▶ Exercise requirements:
All lines from the opening of the entries below through the line containing "theorem Memory.byteAt?_store (m" must be output exactly as they appear, with no other lines.

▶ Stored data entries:
-- ==== Sys2Proof/Laws/Memory.lean ====
section
/-! SUPPORT. BUF: read after write, and every memory operation keeps the canonical form. -/

namespace Sys2Proof.Machine

theorem Memory.byteAt?_store (m : Memory) (a : Nat) (b : Byte) (x : Nat) :
    Memory.byteAt? (Memory.store m a b) x = if x = a then some b else Memory.byteAt? m x := by
  induction m with
  | nil => simp [Memory.store, Memory.byteAt?, eq_comm]
  | cons e rest ih =>
    obtain ⟨k, c⟩ := e
    unfold Memory.store
    split_ifs with h1 h2 h3 <;> simp only [Memory.byteAt?, ih] <;> split_ifs <;> first | rfl | omega

/-- Everything `storeBytes` does to what BUF reads as. -/
theorem Memory.byteAt?_storeBytes (bs : List Byte) :
    ∀ (m : Memory) (a x : Nat), Memory.byteAt? (Memory.storeBytes m a bs) x =
      if a ≤ x ∧ x < a + bs.length then some (bs.getD (x - a) 0#8) else Memory.byteAt? m x := by
  induction bs with
  | nil => intro m a x; simp [Memory.storeBytes]
  | cons b bs ih =>
    intro m a x
    simp only [Memory.storeBytes, ih, Memory.byteAt?_store, List.length_cons]
    by_cases h : x = a
    · subst h; simp
    · by_cases h2 : a + 1 ≤ x ∧ x < a + 1 + bs.length
      · obtain ⟨d, rfl⟩ : ∃ d, x = a + 1 + d := ⟨x - (a + 1), by omega⟩
        rw [if_pos h2, if_pos (by omega)]
        have e1 : a + 1 + d - (a + 1) = d := by omega
        have e2 : a + 1 + d - a = d + 1 := by omega
        simp [e1, e2]
      · rw [if_neg h2, if_neg h, if_neg (by omega)]

theorem State.byte_eq (s : State) (x : Nat) :
    s.byte x = (Memory.byteAt? s.buf x).getD (Config.powerOnByte s.draws x) := rfl

/-- What every BUF address reads as after `MemWrite`. -/
theorem State.memWrite_byte (s : State) (a : Nat) (bs : List Byte) (x : Nat) :
    (s.memWrite a bs).byte x = if a ≤ x ∧ x < a + bs.length then bs.getD (x - a) 0#8 else s.byte x := by
  simp only [State.byte_eq, State.memWrite_buf, State.memWrite_draws, Memory.byteAt?_storeBytes]
  split_ifs <;> simp

theorem State.memWrite_byte_add (s : State) (a : Nat) (bs : List Byte) (k : Nat) (h : k < bs.length) :
    (s.memWrite a bs).byte (a + k) = bs.getD k 0#8 := by
  rw [State.memWrite_byte, if_pos (by omega)]; simp

theorem State.memWrite_byte_outside (s : State) (a : Nat) (bs : List Byte) (x : Nat)
    (h : x < a ∨ a + bs.length ≤ x) : (s.memWrite a bs).byte x = s.byte x := by
  rw [State.memWrite_byte, if_neg (by omega)]

@[simp] theorem State.memRead_length (s : State) (a n : Nat) : (s.memRead a n).length = n := by
  simp [State.memRead]

theorem State.memRead_getD (s : State) (a n k : Nat) (d : Byte) (h : k < n) :
    (s.memRead a n).getD k d = s.byte (a + k) := by
  simp [State.memRead, List.getD_eq_getElem?_getD, h]

/-- Reading back what was just written. -/
theorem State.memWrite_memRead (s : State) (a : Nat) (bs : List Byte) :
    (s.memWrite a bs).memRead a bs.length = bs := by
  apply List.ext_getElem <;> simp [State.memRead, State.memWrite_byte]
  intro i h1
  simp [h1]

theorem Memory.wfFrom_mono {size lo lo' : Nat} (h : lo' ≤ lo) {m : Memory} (hm : Memory.wfFrom size lo m = true) :
    Memory.wfFrom size lo' m = true := by
  cases m with
  | nil => rfl
  | cons e rest =>
    obtain ⟨k, c⟩ := e
    simp only [Memory.wfFrom, Bool.and_eq_true, decide_eq_true_eq] at hm ⊢
    exact ⟨⟨by omega, hm.1.2⟩, hm.2⟩

theorem Memory.wfFrom_store {size : Nat} {a : Nat} (b : Byte) (ha : a < size) :
    ∀ {m : Memory} {lo : Nat}, lo ≤ a → Memory.wfFrom size lo m = true →
      Memory.wfFrom size lo (Memory.store m a b) = true := by
  intro m
  induction m with
  | nil => intro lo hlo _; simp [Memory.store, Memory.wfFrom, hlo, ha]
  | cons e rest ih =>
    obtain ⟨k, c⟩ := e
    intro lo hlo hm
    simp only [Memory.wfFrom, Bool.and_eq_true, decide_eq_true_eq] at hm
    unfold Memory.store
    split_ifs with h1 h2
    · simp [Memory.wfFrom, hlo, ha, hm.1.2, hm.2]; omega
    · subst h2; simp [Memory.wfFrom, hm.1.1, hm.1.2, hm.2]
    · simp [Memory.wfFrom, hm.1.1, hm.1.2, ih (by omega : k + 1 ≤ a) hm.2]

/-- A store inside BUF keeps the canonical form. -/
theorem Memory.wf_store {size a : Nat} {m : Memory} (b : Byte) (ha : a < size) (hm : Memory.wf size m = true) :
    Memory.wf size (Memory.store m a b) = true := Memory.wfFrom_store b ha (Nat.zero_le a) hm

/-- A write whose range fits BUF keeps the canonical form. -/
theorem Memory.wf_storeBytes {size : Nat} : ∀ (bs : List Byte) (m : Memory) (a : Nat),
    bs.length = 0 ∨ a + bs.length ≤ size → Memory.wf size m = true →
      Memory.wf size (Memory.storeBytes m a bs) = true := by
  intro bs
  induction bs with
  | nil => intro m a _ hm; exact hm
  | cons b bs ih =>
    intro m a h hm
    simp only [List.length_cons] at h
    exact ih _ _ (by omega) (Memory.wf_store b (by omega) hm)

@[simp] theorem Memory.wf_nil (size : Nat) : Memory.wf size [] = true := rfl

end Sys2Proof.Machine
end

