-- ==== Sys2Proof/Tests/Slice0.lean ====
section
/-! SUPPORT. The model's own tests. Expected values come from spec/ (95_test_vectors.md, and the worked examples and tables of
the rules); the `witness_` theorems show, for each obligation with hypotheses, states that meet them. -/

open Sys2Proof Sys2Proof.Machine

namespace Sys2Proof.Tests

set_option maxRecDepth 20000

/-! ### Small states -/

/-- A block of 256 bytes with these registers and written bytes, and a host with these accesses to make. -/
def block (r : RegFile) (m : Memory) (p : List Access) : State :=
  { State.resetWith { bufBytes := 256 } with regs := r, buf := m, pending := p }

/-- BUF with bytes written at one place, and at two. -/
def bytes1 (a : Nat) (bs : List Byte) : Memory := Memory.storeBytes [] a bs
def bytes2 (a : Nat) (bs : List Byte) (b : Nat) (cs : List Byte) : Memory := Memory.storeBytes (bytes1 a bs) b cs

/-- Operand registers. -/
def operands (src dst len padr shamt : Half) : RegFile :=
  { RegFile.reset with src := src, dst := dst, len := len, padr := padr, shamt := shamt }
def scalar (hi lo : Word) : RegFile := { RegFile.reset with opaHi := hi, opaLo := lo }

/-- The identity of V-HANDLE, staged and latched. -/
def identity (r : RegFile) : RegFile :=
  { r with
    uid := 0xAFBEADDE#32, atqa := 0x0004#16, sak := 0x08#8
    iuid := 0xAFBEADDE#32, iatqa := 0x0004#16, isak := 0x08#8, bcc := 0x62#8, sakcrc := 0xDDB6#16
    status := { r.status with cfgValid := true } }

/-- A faulted register file (P4: STATUS = 0x41). -/
def faultedRegs : RegFile := { RegFile.reset with status := { Status.reset with fault := true, fcode := .nocfg } }

def after (o : Outcome) : Option State :=
  match o with
  | .next t => some t
  | .fault _ => none
  | .refused _ => none
def refusalOf (o : Outcome) : Option Refusal :=
  match o with
  | .next _ => none
  | .fault _ => none
  | .refused r => some r
def resAfter (o : Outcome) : Option DWord := (after o).map fun t => t.regs.res
def statusAfter (o : Outcome) : Option Word := (after o).map fun t => t.regs.status.word
def bytesAfter (o : Outcome) (a n : Nat) : Option (List Byte) := (after o).map fun t => t.bytesAt a n

/-! ### WellFormed: an ill-formed term for each check, refused -/

theorem test_config_too_small : Config.wellFormed { bufBytes := 63 } = false := by decide
theorem test_config_too_large : Config.wellFormed { bufBytes := 65537 } = false := by decide
theorem test_config_bounds : Config.wellFormed { bufBytes := 64 } = true ∧ Config.wellFormed { bufBytes := 65536 } = true := by
  decide
theorem test_reg_read_unaligned_refused :
    Access.wellFormed Config.ofVectors (.regRead 0x06) = false
      ∧ refusalOf (step (block RegFile.reset [] [.regRead 0x06])) = some .unalignedRegister := by decide
theorem test_reg_read_outside_refused :
    Access.wellFormed Config.ofVectors (.regRead 0x80) = false
      ∧ refusalOf (step (block RegFile.reset [] [.regRead 0x80])) = some .outsideRegisterSpace := by decide
theorem test_reg_write_unaligned_refused :
    Access.wellFormed Config.ofVectors (.regWrite 0x0D 0#32) = false
      ∧ refusalOf (step (block RegFile.reset [] [.regWrite 0x0D 0#32])) = some .unalignedRegister := by decide
theorem test_buf_read_outside_refused :
    Access.wellFormed Config.ofVectors (.bufRead 256) = false
      ∧ refusalOf (step (block RegFile.reset [] [.bufRead 256])) = some .outsideBuffer := by decide
theorem test_buf_write_outside_refused :
    Access.wellFormed Config.ofVectors (.bufWrite 256 0#8) = false
      ∧ refusalOf (step (block RegFile.reset [] [.bufWrite 256 0#8])) = some .outsideBuffer := by decide
theorem test_other_width_refused :
    Access.wellFormed Config.ofVectors (.otherWidth .buf 0) = false
      ∧ refusalOf (step (block RegFile.reset [] [.otherWidth .buf 0])) = some .wrongWidth := by decide
theorem test_accesses_in_bounds :
    Access.wellFormed Config.ofVectors (.regRead 0x7C) = true ∧ Access.wellFormed Config.ofVectors (.bufWrite 255 0#8) = true
      ∧ Access.wellFormed Config.ofVectors .hardReset = true := by decide

/-! ### Decoding: words written out from R80 (bits [31:8] zero, OPC in [7:0]) and R82 -/

theorem test_decode_control : decode 0b000000000000000000000000_00000000#32 = .ok .nop := by rfl
theorem test_decode_parity :
    decode 0b000000000000000000000000_00000001#32 = .ok .par ∧ decode 0b000000000000000000000000_00000010#32 = .ok .parbuf
      ∧ decode 0b000000000000000000000000_00000011#32 = .ok .parchk := ⟨rfl, rfl, rfl⟩
theorem test_decode_mirror :
    decode 0b000000000000000000000000_00010000#32 = .ok .mir8 ∧ decode 0b000000000000000000000000_00010001#32 = .ok .mirbuf
      ∧ decode 0b000000000000000000000000_00010010#32 = .ok .mir32
      ∧ decode 0b000000000000000000000000_00010011#32 = .ok .mir64 := ⟨rfl, rfl, rfl, rfl⟩
theorem test_decode_swap :
    decode 0b000000000000000000000000_00011000#32 = .ok .swp32
      ∧ decode 0b000000000000000000000000_00011001#32 = .ok .swp64 := ⟨rfl, rfl⟩
theorem test_decode_crc :
    decode 0b000000000000000000000000_00100000#32 = .ok .crca
      ∧ decode 0b000000000000000000000000_00100001#32 = .ok .crcv := ⟨rfl, rfl⟩
theorem test_decode_responder :
    decode 0b000000000000000000000000_00110000#32 = .ok .cfg ∧ decode 0b000000000000000000000000_00110001#32 = .ok .classify
      ∧ decode 0b000000000000000000000000_00110010#32 = .ok .handle := ⟨rfl, rfl, rfl⟩
theorem test_decode_bitbuffer :
    decode 0b000000000000000000000000_01000000#32 = .ok .bpack ∧ decode 0b000000000000000000000000_01000001#32 = .ok .bshr
      ∧ decode 0b000000000000000000000000_01000010#32 = .ok .bshl ∧ decode 0b000000000000000000000000_01000011#32 = .ok .wrap
      ∧ decode 0b000000000000000000000000_01000100#32 = .ok .unwrap := ⟨rfl, rfl, rfl, rfl, rfl⟩
/-- F2 and the other ends of the gaps of R85. -/
theorem test_decode_unassigned :
    ∀ w ∈ [0x04, 0x0F, 0x14, 0x17, 0x1A, 0x1F, 0x22, 0x2F, 0x33, 0x3F, 0x45, 0xFF],
      decodeTableWord 32 w = none ∧ (decode (BitVec.ofNat 32 w)).toOption = none := by decide
/-- F3: bits [31:8] must be 0 even with a valid opcode. -/
theorem test_decode_reserved_bits :
    decode 0x00000100#32 = .error .reservedBits ∧ decode 0x00000120#32 = .error .reservedBits
      ∧ decode 0x80000000#32 = .error .reservedBits := ⟨rfl, rfl, rfl⟩
theorem test_encode : encode .nop = 0x00000000#32 ∧ encode .crca = 0x00000020#32 ∧ encode .unwrap = 0x00000044#32 := by decide
theorem test_decode_table_word :
    decodeTableWord 32 0x20 = some .crca ∧ decodeTableWord 8 0x44 = some .unwrap ∧ decodeTableWord 40 0x100000020 = none := by
  decide
theorem test_fetch_word :
    ((after (step (State.reset.withFetchWord 32 0x31))).map fun t => (t.regs.cmdcnt, t.pending)) = some (1#32, []) := by decide
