-- ==== Sys2Proof/Machine/Branch.lean ====
section
/-! DEFINITION. RVL32 conditional branches (41_branches.md). -/

namespace Sys2Proof.Machine

/-- The six branches: the `rd` field names the first register compared, the `rs1` field the second; taken to
`pc + off`, else on to `pc + 4` (41_branches.md R140, R141). -/
def Hart.branch (h : Hart 32) (c : Cond) (rd rs1 : Reg32) (imm12 : BitVec 12) : Hart 32 :=
  h.jump (if c.holds (h.x rd) (h.x rs1) then h.pc + immOffset imm12 else h.nextPc)

/-- BEQ (41_branches.md R142). -/
def execBeq (rd rs1 : Reg32) (imm12 : BitVec 12) (s : State) : Result :=
  s.next32 (s.rvl32.branch .eq rd rs1 imm12)

/-- BNE (41_branches.md R143). -/
def execBne (rd rs1 : Reg32) (imm12 : BitVec 12) (s : State) : Result :=
  s.next32 (s.rvl32.branch .ne rd rs1 imm12)

/-- BLT (41_branches.md R144). -/
def execBlt (rd rs1 : Reg32) (imm12 : BitVec 12) (s : State) : Result :=
  s.next32 (s.rvl32.branch .lt rd rs1 imm12)

/-- BGE (41_branches.md R145). -/
def execBge (rd rs1 : Reg32) (imm12 : BitVec 12) (s : State) : Result :=
  s.next32 (s.rvl32.branch .ge rd rs1 imm12)

/-- BLTU (41_branches.md R146). -/
def execBltu (rd rs1 : Reg32) (imm12 : BitVec 12) (s : State) : Result :=
  s.next32 (s.rvl32.branch .ltu rd rs1 imm12)

/-- BGEU (41_branches.md R147). -/
def execBgeu (rd rs1 : Reg32) (imm12 : BitVec 12) (s : State) : Result :=
  s.next32 (s.rvl32.branch .geu rd rs1 imm12)

end Sys2Proof.Machine
end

▶ Task response:
-- ==== Sys2Proof/Laws/Memory.lean ====
section
/-! SUPPORT. BUF: read after write, and every memory operation keeps the canonical form. -/

namespace Sys2Proof.Machine

theorem Memory.byteAt?_store (m : Memory) (a : Nat) (b : Byte) (x : Nat) :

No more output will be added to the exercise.